|Date and Time||2019年11月14日 15:30 - 17:00|
|Speaker||1. Ya-Ming Hou 2. Howard Gamper|
|Affiliation||Department of Biochemistry and Molecular Biology, Thomas Jefferson University|
|Poster||click here to download(PDF)|
|Title||1. tRNA Methylation Is a Global Determinant of Bacterial Multi-Drug Resistance 2. Insights into Genome Recoding from the Mechanism of a Classic +1-Frameshift-Suppressor tRNA|
Gram-negative bacteria are intrinsically resistant to drugs. Here, we show that m1G37-tRNA methylation determines the synthesis of a multitude of membrane proteins via its control of translation at proline codons near the start of open-reading frames. Our results highlight the potential of tRNA methylation in codon-specific translation to control the development of multi-drug resistance in Gram-negative bacteria.

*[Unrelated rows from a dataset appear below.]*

/-- REQUEST COMMANDS COMPLETE (R86 to R113, Tables 4.3, 4.4): a request packet that passes the checks of R313,
translates, and finds its line idle is performed at its home and answered; every byte outside the written ones reads
as before. Where the manual leaves a choice the statement rests on the model's, named in log entries 5, 6, 7, 9, 11,
19, 28, 119, 186, 189, 198, 236. -/
def Obligations.RequestCommandsComplete : Prop :=
  -- RDONCE
  (∀ (n : Fin 64) (p : Packet) (q ppa : Nat) (s : State), Running s → Passes n.val p q s = true → p.typ = 0x01 →
    p.pktCount.toNat ≤ 1 → p.mcast = false → s.e2e.send = [] → s.fen.fencedBlocks = [] →
    argPva p % 64 + (field p.arg0.toNat 48 12 + 1) ≤ 64 →
    (translate (n.val / 16) p.tenant.toNat (argPva p) (.ep p.src.toNat) .port .read s).1.toOption.map (·.1) = some ppa →
    ppa % 64 = argPva p % 64 → IdleLine s (n.val / 16) (ppa / 64) →
    ∃ t, exec (.rdonce n p) s = .next t ∧
      flowPackets t q p.src.toNat 1 = some [(tData, respArg 0 p.seq.toNat p.vc.toNat,
        bytesAt s ppa (field p.arg0.toNat 48 12 + 1))] ∧
      (line t (ppa / 64)).dir = {} ∧ SameMemory s t) ∧
  -- RDSHARED
  (∀ (n : Fin 64) (p : Packet) (q ppa : Nat) (s : State), Running s → Passes n.val p q s = true → p.typ = 0x02 →
    p.pktCount.toNat ≤ 1 → p.mcast = false → s.e2e.send = [] → s.fen.fencedBlocks = [] → argPva p % 64 = 0 →
    (translate (n.val / 16) p.tenant.toNat (argPva p) (.ep p.src.toNat) .port .read s).1.toOption.map (·.1) = some ppa →
    ppa % 64 = 0 → IdleLine s (n.val / 16) (ppa / 64) →
    ∃ t, exec (.rdshared n p) s = .next t ∧
      flowPackets t q p.src.toNat 1 = some [(tDataS, respArg 0 p.seq.toNat p.vc.toNat, bytesAt s ppa 64)] ∧
      (line t (ppa / 64)).dir = { st := .s, ptrs := [.ep p.src.toNat] } ∧ SameMemory s t) ∧
  -- RDOWN
  (∀ (n : Fin 64) (p : Packet) (q ppa : Nat) (s : State), Running s → Passes n.val p q s = true → p.typ = 0x03 →
    p.pktCount.toNat ≤ 1 → p.mcast = false → s.e2e.send = [] → s.fen.fencedBlocks = [] → argPva p % 64 = 0 →
    (translate (n.val / 16) p.tenant.toNat (argPva p) (.ep p.src.toNat) .port .own s).1.toOption.map (·.1) = some ppa →
    ppa % 64 = 0 → IdleLine s (n.val / 16) (ppa / 64) →
    ∃ t, exec (.rdown n p) s = .next t ∧
      flowPackets t q p.src.toNat 1 = some [(tDataO, respArg 0 p.seq.toNat p.vc.toNat, bytesAt s ppa 64)] ∧
      (line t (ppa / 64)).dir = { st := .o, ptrs := [.ep p.src.toNat] } ∧ SameMemory s t) ∧
  -- UPGRADE
  (∀ (n : Fin 64) (p : Packet) (q ppa : Nat) (s : State), Running s → Passes n.val p q s = true → p.typ = 0x04 →
    p.pktCount.toNat ≤ 1 → p.mcast = false → s.e2e.send = [] → s.fen.fencedBlocks = [] → argPva p % 64 = 0 →
    (translate (n.val / 16) p.tenant.toNat (argPva p) (.ep p.src.toNat) .port .own s).1.toOption.map (·.1) = some ppa →
    ppa % 64 = 0 → IdleLine s (n.val / 16) (ppa / 64) →
    ∃ t, exec (.upgrade n p) s = .next t ∧
      flowPackets t q p.src.toNat 1 = some [(tDataO, respArg 0 p.seq.toNat p.vc.toNat, bytesAt s ppa 64)] ∧
      (line t (ppa / 64)).dir = { st := .o, ptrs := [.ep p.src.toNat] } ∧ SameMemory s t) ∧
  -- WRLINE
  (∀ (n : Fin 64) (p : Packet) (q ppa : Nat) (s : State), Running s → Passes n.val p q s = true → p.typ = 0x30 →
    p.pktCount.toNat ≤ 1 → p.mcast = false → s.e2e.send = [] → s.fen.fencedBlocks = [] → argPva p % 64 = 0 →
    p.payload.length = 64 →
    (translate (n.val / 16) p.tenant.toNat (argPva p) (.ep p.src.toNat) .port .write s).1.toOption.map (·.1) = some ppa →
    ppa % 64 = 0 → IdleLine s (n.val / 16) (ppa / 64) →
    ∃ t, exec (.wrline n p) s = .next t ∧
      flowPackets t q p.src.toNat 1 = some [(tCmp, respArg 0 p.seq.toNat p.vc.toNat, [])] ∧
      bytesAt t ppa 64 = p.payload ∧ (line t (ppa / 64)).dir = {} ∧ SameOutside ppa 64 s t) ∧
  -- WRPART
  (∀ (n : Fin 64) (p : Packet) (q ppa : Nat) (s : State), Running s → Passes n.val p q s = true → p.typ = 0x31 →
    p.pktCount.toNat ≤ 1 → p.mcast = false → s.e2e.send = [] → s.fen.fencedBlocks = [] → argPva p % 64 = 0 →
    (translate (n.val / 16) p.tenant.toNat (argPva p) (.ep p.src.toNat) .port .write s).1.toOption.map (·.1) = some ppa →
    ppa % 64 = 0 → IdleLine s (n.val / 16) (ppa / 64) →
    ∃ t, exec (.wrpart n p) s = .next t ∧
      flowPackets t q p.src.toNat 1 = some [(tCmp, respArg 0 p.seq.toNat p.vc.toNat, [])] ∧
      (∀ i, i < 64 → readByte t (ppa + i) =
        if bitOf (leAt p.payload 0 8) i then byteAt p.payload (8 + i) else readByte s (ppa + i)) ∧
      SameOutside ppa 64 s t) ∧
  -- WRBACK
  (∀ (n : Fin 64) (p : Packet) (q l : Nat) (s : State), Running s → Passes n.val p q s = true → p.typ = 0x2B →
    p.pktCount.toNat ≤ 1 → p.mcast = false → s.e2e.send = [] → s.fen.fencedBlocks = [] →
    wbLine s p.tenant.toNat (argPva p) = some l → recallLine s (.ep p.src.toNat) (pktAddr p) = none →
    line s l = { dir := { st := .o, ptrs := [.ep p.src.toNat] } } → s.mem.migs = [] →
    (stack s (pcOf s (64 * l) / 64)).failedPcs = [] →
    reachesHome s (n.val / 16) (homeOf s (64 * l)) = true →
    ∃ t, exec (.wrback n p) s = .next t ∧
      flowPackets t q p.src.toNat 1 = some [(tCmp, respArg 0 p.seq.toNat p.vc.toNat, [])] ∧
      bytesAt t (64 * l) 64 = p.payload ∧ (line t l).dir = {} ∧ SameOutside (64 * l) 64 s t) ∧
  -- ATOMIC
  (∀ (n : Fin 64) (p : Packet) (q ppa : Nat) (s : State), Running s → Passes n.val p q s = true → p.typ = 0x05 →
    p.pktCount.toNat ≤ 1 → p.mcast = false → s.e2e.send = [] → s.fen.fencedBlocks = [] → s.e2e.retained = [] →
    atomValid (field p.arg0.toNat 48 8) = true → argPva p % max 1 (atomBytes (field p.arg0.toNat 48 8)) = 0 →
    argPva p % 64 + atomBytes (field p.arg0.toNat 48 8) ≤ 64 →
    (translate (n.val / 16) p.tenant.toNat (argPva p) (.ep p.src.toNat) .port .atomic s).1.toOption.map (·.1) = some ppa →
    ppa % 64 = argPva p % 64 → IdleLine s (n.val / 16) (ppa / 64) →
    ∃ t, exec (.atomic n p) s = .next t ∧
      flowPackets t q p.src.toNat 1 = some [(tAtomicResult, respArg 0 p.seq.toNat p.vc.toNat,
        slice p.payload 0 8 ++ slice (bytesAt s ppa (atomBytes (field p.arg0.toNat 48 8))) 0 16)] ∧
      bytesAt t ppa (atomBytes (field p.arg0.toNat 48 8)) =
        leBytes (atomBytes (field p.arg0.toNat 48 8)) (atomNew (field p.arg0.toNat 48 8)
          (leNat (bytesAt s ppa (atomBytes (field p.arg0.toNat 48 8))))
          (leAt p.payload 8 (atomBytes (field p.arg0.toNat 48 8)))
          (leAt p.payload 24 (atomBytes (field p.arg0.toNat 48 8)))) ∧
      SameOutside ppa (atomBytes (field p.arg0.toNat 48 8)) s t)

While quadruplet codons are attractive for genome recoding, their translation mechanism is unknown. Using a classic +1-frameshift-suppressor tRNA SufB2 as a model, we elucidated the mechanism by which quadruplet codons are translated by +1-frameshifting. Our results highlight the potential of ribosomal head-domain-mediated translocation as a regulator of +1-frameshifting and suggest that successful engineering of head swiveling can improve the efficiency of genome recoding.